Saved entries:
........
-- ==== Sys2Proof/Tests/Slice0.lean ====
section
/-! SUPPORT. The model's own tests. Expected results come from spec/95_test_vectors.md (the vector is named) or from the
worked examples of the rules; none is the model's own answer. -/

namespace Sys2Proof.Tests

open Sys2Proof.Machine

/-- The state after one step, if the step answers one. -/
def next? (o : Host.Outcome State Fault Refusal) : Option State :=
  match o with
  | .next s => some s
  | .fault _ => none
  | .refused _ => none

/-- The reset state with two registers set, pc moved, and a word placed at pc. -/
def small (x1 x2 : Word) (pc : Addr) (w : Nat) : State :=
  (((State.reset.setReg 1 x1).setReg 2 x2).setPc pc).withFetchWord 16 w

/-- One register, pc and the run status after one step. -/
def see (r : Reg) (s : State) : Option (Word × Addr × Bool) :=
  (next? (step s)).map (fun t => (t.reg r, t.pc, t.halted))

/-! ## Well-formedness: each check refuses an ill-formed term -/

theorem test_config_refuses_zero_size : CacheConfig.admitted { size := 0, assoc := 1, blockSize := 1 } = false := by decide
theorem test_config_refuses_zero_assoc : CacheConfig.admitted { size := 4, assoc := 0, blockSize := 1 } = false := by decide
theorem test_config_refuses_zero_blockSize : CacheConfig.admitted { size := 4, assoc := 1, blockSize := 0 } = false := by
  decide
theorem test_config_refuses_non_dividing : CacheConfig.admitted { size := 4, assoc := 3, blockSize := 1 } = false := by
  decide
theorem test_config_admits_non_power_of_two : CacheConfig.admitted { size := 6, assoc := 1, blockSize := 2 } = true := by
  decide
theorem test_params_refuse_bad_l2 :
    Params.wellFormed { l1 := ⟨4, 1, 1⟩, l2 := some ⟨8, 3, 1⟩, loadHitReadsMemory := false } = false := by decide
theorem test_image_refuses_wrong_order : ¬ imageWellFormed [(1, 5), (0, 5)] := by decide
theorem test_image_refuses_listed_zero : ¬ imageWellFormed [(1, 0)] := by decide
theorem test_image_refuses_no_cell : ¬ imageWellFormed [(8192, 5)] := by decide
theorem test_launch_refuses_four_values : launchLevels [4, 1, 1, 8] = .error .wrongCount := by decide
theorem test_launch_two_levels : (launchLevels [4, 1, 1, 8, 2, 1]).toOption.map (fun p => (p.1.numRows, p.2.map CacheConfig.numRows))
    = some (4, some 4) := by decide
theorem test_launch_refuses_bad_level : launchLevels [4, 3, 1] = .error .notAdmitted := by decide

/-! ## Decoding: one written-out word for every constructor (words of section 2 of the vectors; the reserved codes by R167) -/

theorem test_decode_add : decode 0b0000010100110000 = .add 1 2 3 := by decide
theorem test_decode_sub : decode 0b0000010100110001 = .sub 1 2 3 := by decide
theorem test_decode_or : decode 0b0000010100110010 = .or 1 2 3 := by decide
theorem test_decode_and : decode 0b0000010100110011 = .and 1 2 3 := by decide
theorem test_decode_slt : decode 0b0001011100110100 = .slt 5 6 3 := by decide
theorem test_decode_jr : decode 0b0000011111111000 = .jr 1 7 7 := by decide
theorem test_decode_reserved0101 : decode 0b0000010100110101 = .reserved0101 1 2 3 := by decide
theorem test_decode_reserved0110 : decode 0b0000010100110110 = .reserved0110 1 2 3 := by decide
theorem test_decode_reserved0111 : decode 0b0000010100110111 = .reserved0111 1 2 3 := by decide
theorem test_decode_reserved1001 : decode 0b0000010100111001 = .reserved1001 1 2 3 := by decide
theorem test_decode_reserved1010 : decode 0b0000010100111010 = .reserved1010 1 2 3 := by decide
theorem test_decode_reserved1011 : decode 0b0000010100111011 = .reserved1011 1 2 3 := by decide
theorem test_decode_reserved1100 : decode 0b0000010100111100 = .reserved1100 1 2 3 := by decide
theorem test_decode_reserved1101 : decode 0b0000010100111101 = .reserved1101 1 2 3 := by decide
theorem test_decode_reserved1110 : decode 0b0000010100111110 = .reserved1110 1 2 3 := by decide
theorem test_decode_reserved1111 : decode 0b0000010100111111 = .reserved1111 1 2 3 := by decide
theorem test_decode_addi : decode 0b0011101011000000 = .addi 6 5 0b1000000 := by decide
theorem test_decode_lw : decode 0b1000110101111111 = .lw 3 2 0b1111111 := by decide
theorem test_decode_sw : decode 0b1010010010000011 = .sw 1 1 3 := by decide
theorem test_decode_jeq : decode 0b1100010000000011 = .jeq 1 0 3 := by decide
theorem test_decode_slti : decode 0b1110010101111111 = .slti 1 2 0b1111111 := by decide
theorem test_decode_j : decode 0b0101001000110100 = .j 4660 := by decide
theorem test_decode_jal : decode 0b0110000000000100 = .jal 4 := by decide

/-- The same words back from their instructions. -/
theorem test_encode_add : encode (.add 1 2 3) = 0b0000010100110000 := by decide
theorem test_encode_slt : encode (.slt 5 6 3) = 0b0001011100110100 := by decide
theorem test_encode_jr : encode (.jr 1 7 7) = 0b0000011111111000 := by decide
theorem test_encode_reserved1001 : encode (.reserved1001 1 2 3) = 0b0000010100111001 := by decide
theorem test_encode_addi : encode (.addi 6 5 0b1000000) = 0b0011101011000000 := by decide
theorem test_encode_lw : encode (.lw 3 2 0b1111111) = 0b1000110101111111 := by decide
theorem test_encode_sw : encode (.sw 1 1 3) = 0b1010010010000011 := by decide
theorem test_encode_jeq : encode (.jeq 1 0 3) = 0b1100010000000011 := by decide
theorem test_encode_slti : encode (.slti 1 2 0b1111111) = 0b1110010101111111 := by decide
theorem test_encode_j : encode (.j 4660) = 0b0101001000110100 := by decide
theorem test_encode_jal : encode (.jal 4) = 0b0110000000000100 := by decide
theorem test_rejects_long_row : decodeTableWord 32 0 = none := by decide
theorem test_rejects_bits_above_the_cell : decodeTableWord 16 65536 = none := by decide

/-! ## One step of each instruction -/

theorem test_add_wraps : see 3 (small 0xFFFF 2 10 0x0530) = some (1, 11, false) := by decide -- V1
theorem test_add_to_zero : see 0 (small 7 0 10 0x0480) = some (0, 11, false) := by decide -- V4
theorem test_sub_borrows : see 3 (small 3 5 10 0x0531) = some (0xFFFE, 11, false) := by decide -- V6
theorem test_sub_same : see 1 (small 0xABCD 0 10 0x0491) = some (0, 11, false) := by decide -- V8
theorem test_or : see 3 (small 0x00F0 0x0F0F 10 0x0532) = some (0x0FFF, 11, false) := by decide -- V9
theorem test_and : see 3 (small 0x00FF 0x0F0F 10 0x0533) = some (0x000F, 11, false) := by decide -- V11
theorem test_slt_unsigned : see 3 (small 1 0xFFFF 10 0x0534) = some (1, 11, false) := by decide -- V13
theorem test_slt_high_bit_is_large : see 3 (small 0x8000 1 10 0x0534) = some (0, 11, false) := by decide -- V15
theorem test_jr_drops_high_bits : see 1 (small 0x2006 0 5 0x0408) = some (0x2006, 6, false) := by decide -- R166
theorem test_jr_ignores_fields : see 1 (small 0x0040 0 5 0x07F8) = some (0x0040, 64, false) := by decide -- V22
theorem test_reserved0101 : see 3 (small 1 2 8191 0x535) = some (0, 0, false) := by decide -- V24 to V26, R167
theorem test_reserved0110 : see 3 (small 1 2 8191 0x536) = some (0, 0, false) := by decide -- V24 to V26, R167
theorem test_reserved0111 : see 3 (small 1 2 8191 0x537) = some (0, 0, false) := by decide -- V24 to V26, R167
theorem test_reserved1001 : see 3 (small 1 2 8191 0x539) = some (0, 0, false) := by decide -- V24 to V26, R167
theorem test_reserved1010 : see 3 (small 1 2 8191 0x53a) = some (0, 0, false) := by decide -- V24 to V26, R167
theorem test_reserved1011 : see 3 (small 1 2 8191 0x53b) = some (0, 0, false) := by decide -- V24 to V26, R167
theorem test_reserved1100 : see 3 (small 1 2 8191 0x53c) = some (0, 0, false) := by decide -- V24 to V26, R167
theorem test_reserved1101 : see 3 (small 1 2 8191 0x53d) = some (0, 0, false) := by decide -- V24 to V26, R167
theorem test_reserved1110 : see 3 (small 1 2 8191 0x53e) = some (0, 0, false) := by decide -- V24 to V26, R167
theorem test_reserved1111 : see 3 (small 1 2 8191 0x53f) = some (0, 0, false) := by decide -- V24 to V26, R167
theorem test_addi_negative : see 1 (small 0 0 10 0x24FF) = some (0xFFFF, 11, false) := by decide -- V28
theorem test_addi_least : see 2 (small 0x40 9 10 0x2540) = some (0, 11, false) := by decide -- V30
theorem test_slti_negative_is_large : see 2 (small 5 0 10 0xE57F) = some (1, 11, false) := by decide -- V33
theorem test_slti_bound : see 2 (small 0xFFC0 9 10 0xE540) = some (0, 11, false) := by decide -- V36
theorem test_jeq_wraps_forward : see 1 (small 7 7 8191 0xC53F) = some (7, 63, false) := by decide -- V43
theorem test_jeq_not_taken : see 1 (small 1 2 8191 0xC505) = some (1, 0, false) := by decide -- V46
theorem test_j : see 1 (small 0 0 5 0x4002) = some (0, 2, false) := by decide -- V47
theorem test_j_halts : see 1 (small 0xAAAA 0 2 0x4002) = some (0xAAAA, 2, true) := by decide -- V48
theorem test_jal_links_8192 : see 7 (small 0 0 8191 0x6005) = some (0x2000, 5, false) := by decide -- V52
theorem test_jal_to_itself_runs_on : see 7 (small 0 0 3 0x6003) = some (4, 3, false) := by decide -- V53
........
EXERCISE PROMPT:
Above are the entries. Quote exactly the lines from the one bearing "s => some s" through the one bearing "theorem test_config_refuses_non_dividing : CacheConfig.admitted".

TASK OUTPUT:
  | .next s => some s
  | .fault _ => none
  | .refused _ => none

/-- The reset state with two registers set, pc moved, and a word placed at pc. -/
def small (x1 x2 : Word) (pc : Addr) (w : Nat) : State :=
  (((State.reset.setReg 1 x1).setReg 2 x2).setPc pc).withFetchWord 16 w

/-- One register, pc and the run status after one step. -/
def see (r : Reg) (s : State) : Option (Word × Addr × Bool) :=
  (next? (step s)).map (fun t => (t.reg r, t.pc, t.halted))

/-! ## Well-formedness: each check refuses an ill-formed term -/

theorem test_config_refuses_zero_size : CacheConfig.admitted { size := 0, assoc := 1, blockSize := 1 } = false := by decide
theorem test_config_refuses_zero_assoc : CacheConfig.admitted { size := 4, assoc := 0, blockSize := 1 } = false := by decide
theorem test_config_refuses_zero_blockSize : CacheConfig.admitted { size := 4, assoc := 1, blockSize := 0 } = false := by
  decide
theorem test_config_refuses_non_dividing : CacheConfig.admitted { size := 4, assoc := 3, blockSize := 1 } = false := by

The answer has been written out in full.